WHAT TO PRODUCE:
The response must be made up of the lines in the entries below that contain "stxs".

DATASET RECORDS:

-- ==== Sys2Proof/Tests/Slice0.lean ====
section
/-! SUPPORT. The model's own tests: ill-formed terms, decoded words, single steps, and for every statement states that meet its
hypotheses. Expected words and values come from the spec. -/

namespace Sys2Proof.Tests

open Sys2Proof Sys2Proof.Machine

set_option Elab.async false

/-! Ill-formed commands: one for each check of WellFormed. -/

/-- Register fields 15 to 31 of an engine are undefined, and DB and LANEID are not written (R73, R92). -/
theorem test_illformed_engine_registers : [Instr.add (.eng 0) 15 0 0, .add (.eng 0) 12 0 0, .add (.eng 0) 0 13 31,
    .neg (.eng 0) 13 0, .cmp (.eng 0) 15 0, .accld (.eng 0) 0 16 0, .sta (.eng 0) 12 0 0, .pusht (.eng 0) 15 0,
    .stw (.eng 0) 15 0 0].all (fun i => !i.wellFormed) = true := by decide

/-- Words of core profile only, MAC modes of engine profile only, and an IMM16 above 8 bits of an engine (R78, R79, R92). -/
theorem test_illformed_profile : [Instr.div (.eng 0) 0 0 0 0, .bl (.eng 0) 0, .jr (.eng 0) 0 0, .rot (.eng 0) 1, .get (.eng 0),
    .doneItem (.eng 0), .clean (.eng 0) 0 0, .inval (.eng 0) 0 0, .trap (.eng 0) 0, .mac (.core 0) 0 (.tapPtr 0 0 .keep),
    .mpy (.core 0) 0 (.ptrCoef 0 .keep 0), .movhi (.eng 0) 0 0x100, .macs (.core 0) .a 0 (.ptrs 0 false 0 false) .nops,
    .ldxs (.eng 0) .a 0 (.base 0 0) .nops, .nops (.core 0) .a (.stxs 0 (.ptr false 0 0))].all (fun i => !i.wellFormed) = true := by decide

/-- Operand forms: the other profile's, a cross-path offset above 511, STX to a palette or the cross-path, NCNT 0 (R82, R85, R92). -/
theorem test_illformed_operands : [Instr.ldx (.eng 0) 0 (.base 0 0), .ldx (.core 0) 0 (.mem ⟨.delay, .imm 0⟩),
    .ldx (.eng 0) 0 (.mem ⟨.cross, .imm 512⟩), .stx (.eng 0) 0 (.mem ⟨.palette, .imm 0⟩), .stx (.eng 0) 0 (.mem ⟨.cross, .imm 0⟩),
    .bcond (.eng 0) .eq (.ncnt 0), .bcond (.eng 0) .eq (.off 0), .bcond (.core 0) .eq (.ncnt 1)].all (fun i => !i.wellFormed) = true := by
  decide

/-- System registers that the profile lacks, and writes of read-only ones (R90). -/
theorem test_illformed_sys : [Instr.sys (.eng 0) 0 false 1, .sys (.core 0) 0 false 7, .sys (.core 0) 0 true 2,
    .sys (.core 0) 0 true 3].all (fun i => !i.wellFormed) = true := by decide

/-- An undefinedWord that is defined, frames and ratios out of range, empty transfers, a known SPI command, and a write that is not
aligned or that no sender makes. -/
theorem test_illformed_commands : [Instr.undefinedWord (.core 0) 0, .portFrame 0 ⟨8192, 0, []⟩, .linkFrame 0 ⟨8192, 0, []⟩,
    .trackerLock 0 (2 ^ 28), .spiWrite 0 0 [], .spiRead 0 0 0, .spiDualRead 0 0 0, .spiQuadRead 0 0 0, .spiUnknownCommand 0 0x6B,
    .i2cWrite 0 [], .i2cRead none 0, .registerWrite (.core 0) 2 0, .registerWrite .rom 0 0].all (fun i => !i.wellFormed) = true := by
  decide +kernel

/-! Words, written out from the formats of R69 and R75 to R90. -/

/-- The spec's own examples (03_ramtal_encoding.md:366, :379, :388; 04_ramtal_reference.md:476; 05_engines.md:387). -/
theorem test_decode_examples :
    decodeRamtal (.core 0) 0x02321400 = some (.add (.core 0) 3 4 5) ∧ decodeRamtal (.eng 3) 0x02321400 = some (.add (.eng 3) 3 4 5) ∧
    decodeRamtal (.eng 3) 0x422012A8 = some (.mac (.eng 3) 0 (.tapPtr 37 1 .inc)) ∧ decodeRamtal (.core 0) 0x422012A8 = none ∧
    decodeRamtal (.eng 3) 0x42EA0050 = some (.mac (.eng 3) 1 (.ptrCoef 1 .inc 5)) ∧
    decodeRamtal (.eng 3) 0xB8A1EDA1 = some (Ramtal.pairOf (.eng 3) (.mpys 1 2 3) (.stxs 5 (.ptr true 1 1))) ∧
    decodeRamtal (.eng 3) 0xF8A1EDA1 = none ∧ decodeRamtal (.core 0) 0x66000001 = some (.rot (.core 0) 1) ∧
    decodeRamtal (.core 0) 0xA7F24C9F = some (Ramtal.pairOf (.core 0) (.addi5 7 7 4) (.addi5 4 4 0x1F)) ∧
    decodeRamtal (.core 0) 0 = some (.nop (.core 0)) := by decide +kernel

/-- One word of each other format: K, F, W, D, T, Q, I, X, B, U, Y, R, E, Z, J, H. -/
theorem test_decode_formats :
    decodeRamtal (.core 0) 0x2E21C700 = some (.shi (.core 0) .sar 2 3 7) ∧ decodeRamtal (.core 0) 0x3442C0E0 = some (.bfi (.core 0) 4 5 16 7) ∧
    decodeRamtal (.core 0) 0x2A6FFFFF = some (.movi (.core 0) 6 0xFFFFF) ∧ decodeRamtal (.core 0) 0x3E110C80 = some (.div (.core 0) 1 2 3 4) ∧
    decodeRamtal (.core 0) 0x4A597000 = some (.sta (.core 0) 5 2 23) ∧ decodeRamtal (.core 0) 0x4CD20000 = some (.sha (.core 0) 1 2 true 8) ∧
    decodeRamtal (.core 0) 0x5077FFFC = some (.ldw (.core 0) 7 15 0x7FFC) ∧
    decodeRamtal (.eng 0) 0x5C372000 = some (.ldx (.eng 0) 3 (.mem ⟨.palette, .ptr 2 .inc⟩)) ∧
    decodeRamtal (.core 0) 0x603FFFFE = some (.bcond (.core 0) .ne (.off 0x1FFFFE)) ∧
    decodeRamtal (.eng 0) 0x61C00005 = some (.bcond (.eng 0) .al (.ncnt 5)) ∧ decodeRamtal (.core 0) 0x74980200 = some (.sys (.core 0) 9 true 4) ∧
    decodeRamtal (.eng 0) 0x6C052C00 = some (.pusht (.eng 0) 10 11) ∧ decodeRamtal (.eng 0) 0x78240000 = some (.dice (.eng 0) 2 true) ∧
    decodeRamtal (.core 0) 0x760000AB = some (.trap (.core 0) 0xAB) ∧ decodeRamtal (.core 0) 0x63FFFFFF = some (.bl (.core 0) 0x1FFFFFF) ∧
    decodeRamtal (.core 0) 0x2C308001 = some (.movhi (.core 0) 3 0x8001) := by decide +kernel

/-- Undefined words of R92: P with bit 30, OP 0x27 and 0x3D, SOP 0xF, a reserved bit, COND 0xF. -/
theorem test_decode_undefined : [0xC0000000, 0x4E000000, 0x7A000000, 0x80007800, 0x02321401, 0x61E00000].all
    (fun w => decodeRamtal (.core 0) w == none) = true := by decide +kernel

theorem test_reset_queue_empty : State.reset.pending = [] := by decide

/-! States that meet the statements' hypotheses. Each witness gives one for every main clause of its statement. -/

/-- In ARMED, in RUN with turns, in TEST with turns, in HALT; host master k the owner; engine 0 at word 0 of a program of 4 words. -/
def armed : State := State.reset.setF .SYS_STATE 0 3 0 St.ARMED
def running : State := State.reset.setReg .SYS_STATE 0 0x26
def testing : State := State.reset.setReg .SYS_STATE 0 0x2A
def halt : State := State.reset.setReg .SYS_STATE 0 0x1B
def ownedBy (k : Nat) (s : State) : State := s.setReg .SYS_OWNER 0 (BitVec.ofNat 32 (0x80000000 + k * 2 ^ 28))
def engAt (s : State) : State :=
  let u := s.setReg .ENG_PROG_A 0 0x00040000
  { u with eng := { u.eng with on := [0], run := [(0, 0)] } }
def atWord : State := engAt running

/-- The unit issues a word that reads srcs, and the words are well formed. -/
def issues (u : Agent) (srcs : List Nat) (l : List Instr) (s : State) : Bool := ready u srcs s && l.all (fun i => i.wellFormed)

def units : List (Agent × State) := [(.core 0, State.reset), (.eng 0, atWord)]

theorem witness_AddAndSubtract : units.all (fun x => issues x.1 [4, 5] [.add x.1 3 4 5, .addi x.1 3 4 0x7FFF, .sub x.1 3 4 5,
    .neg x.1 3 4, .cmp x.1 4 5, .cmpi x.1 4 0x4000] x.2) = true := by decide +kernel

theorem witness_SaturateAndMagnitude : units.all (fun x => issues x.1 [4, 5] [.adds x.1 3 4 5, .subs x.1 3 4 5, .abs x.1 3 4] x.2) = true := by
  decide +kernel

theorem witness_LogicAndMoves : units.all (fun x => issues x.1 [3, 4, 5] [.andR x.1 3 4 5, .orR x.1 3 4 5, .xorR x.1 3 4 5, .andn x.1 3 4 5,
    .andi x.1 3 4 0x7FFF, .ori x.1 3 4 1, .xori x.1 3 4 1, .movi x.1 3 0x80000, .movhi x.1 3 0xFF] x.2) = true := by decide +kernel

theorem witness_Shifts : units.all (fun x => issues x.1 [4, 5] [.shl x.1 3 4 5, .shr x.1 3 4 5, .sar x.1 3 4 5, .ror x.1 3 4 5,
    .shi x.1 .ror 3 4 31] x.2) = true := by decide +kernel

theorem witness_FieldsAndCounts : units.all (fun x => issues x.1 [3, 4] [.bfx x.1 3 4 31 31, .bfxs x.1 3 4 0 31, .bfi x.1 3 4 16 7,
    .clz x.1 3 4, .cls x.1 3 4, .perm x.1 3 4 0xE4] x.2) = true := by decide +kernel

YOUR RESPONSE:
    .ldxs (.eng 0) .a 0 (.base 0 0) .nops, .nops (.core 0) .a (.stxs 0 (.ptr false 0 0))].all (fun i => !i.wellFormed) = true := by decide
    decodeRamtal (.eng 3) 0xB8A1EDA1 = some (Ramtal.pairOf (.eng 3) (.mpys 1 2 3) (.stxs 5 (.ptr true 1 1))) ∧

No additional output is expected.